What the task asks
Of the entries below, return exactly those lines that fall between the one containing "the coded bytes" and the one containing "c1 : Nat := 0", the two end lines included.

Data records
-*-
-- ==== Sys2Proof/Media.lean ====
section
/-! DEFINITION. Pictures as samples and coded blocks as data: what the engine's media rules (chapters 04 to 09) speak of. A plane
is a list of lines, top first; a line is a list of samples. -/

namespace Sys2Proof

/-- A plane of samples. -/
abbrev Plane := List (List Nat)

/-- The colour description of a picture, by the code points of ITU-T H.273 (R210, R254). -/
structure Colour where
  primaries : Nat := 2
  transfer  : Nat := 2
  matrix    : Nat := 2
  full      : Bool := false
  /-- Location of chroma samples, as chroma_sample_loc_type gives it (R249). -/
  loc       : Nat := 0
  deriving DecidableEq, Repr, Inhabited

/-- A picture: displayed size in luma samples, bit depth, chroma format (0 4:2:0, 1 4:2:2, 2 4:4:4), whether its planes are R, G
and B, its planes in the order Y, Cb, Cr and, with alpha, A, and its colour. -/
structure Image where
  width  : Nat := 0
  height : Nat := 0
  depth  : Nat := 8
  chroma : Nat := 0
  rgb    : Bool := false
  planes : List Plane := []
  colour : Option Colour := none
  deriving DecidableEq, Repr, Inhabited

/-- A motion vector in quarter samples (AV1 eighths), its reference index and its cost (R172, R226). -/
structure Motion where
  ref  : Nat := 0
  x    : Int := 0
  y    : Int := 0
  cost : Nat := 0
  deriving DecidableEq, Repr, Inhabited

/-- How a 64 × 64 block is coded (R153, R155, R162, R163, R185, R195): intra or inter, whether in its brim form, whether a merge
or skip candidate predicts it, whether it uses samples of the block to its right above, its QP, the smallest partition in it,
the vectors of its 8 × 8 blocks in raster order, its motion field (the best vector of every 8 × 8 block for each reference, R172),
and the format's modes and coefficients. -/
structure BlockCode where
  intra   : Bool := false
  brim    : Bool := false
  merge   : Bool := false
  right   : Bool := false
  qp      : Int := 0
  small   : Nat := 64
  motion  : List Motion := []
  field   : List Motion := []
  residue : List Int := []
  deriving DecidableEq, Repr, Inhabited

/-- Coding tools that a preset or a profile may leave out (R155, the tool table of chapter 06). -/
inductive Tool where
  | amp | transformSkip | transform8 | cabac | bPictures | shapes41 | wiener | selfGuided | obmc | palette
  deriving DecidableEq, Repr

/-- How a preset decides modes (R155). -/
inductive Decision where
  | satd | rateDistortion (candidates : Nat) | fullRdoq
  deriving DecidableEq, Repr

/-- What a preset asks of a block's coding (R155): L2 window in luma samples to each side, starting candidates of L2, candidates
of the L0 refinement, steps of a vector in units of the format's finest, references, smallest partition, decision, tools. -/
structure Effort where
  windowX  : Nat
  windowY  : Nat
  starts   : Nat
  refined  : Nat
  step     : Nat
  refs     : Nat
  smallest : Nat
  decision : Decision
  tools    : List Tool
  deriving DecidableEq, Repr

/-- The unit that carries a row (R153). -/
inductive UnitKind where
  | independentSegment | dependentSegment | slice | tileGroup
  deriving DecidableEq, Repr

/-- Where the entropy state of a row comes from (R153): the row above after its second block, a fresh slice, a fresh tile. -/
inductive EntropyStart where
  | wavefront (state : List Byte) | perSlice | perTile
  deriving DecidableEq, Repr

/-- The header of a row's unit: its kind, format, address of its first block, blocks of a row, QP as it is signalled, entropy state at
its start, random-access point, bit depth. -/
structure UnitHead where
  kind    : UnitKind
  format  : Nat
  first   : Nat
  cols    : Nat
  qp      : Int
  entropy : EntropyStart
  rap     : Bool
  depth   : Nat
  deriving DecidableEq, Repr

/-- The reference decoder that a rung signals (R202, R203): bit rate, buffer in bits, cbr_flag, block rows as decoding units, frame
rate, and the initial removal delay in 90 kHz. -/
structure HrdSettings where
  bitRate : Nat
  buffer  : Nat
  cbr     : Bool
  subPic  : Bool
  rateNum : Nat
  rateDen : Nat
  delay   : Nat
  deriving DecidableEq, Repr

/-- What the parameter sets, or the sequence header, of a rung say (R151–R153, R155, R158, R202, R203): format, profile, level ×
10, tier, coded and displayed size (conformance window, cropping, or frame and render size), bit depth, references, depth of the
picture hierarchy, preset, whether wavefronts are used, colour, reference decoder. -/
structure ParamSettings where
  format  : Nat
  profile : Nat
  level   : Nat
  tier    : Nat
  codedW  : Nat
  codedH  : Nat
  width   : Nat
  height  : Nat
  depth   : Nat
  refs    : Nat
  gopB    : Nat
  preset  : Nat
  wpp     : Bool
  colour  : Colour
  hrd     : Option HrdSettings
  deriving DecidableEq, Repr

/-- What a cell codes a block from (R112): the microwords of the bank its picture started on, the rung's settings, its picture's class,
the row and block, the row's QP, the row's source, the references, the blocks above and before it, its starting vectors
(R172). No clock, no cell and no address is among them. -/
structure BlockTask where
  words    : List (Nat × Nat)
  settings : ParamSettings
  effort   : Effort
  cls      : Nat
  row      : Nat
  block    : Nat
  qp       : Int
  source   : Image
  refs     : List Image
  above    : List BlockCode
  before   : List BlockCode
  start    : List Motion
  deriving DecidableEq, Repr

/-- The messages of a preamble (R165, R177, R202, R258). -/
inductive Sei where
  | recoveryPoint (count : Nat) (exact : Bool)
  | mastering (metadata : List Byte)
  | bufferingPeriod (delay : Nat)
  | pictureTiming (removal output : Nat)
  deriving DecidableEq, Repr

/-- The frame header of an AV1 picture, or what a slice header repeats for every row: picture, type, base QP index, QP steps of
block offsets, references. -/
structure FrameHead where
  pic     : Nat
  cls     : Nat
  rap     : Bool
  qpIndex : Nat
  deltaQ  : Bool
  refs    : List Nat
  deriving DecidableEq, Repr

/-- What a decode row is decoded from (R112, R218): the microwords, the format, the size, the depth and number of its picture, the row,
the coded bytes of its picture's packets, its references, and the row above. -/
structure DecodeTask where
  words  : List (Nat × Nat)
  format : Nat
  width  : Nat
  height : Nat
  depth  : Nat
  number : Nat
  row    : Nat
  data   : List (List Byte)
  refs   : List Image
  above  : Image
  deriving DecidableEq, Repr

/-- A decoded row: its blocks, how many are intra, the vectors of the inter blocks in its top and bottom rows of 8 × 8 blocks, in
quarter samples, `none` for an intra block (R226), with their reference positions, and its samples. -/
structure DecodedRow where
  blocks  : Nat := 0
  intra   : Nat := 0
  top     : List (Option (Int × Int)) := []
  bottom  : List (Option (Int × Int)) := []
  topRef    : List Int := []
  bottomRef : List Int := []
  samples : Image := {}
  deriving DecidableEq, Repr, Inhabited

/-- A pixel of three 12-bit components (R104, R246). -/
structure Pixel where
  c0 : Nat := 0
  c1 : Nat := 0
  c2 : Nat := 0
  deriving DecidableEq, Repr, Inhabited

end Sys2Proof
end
-*-
Exercise solution
the coded bytes of its picture's packets, its references, and the row above. -/
structure DecodeTask where
  words  : List (Nat × Nat)
  format : Nat
  width  : Nat
  height : Nat
  depth  : Nat
  number : Nat
  row    : Nat
  data   : List (List Byte)
  refs   : List Image
  above  : Image
  deriving DecidableEq, Repr

/-- A decoded row: its blocks, how many are intra, the vectors of the inter blocks in its top and bottom rows of 8 × 8 blocks, in
quarter samples, `none` for an intra block (R226), with their reference positions, and its samples. -/
structure DecodedRow where
  blocks  : Nat := 0
  intra   : Nat := 0
  top     : List (Option (Int × Int)) := []
  bottom  : List (Option (Int × Int)) := []
  topRef    : List Int := []
  bottomRef : List Int := []
  samples : Image := {}
  deriving DecidableEq, Repr, Inhabited

/-- A pixel of three 12-bit components (R104, R246). -/
structure Pixel where
  c0 : Nat := 0
  c1 : Nat := 0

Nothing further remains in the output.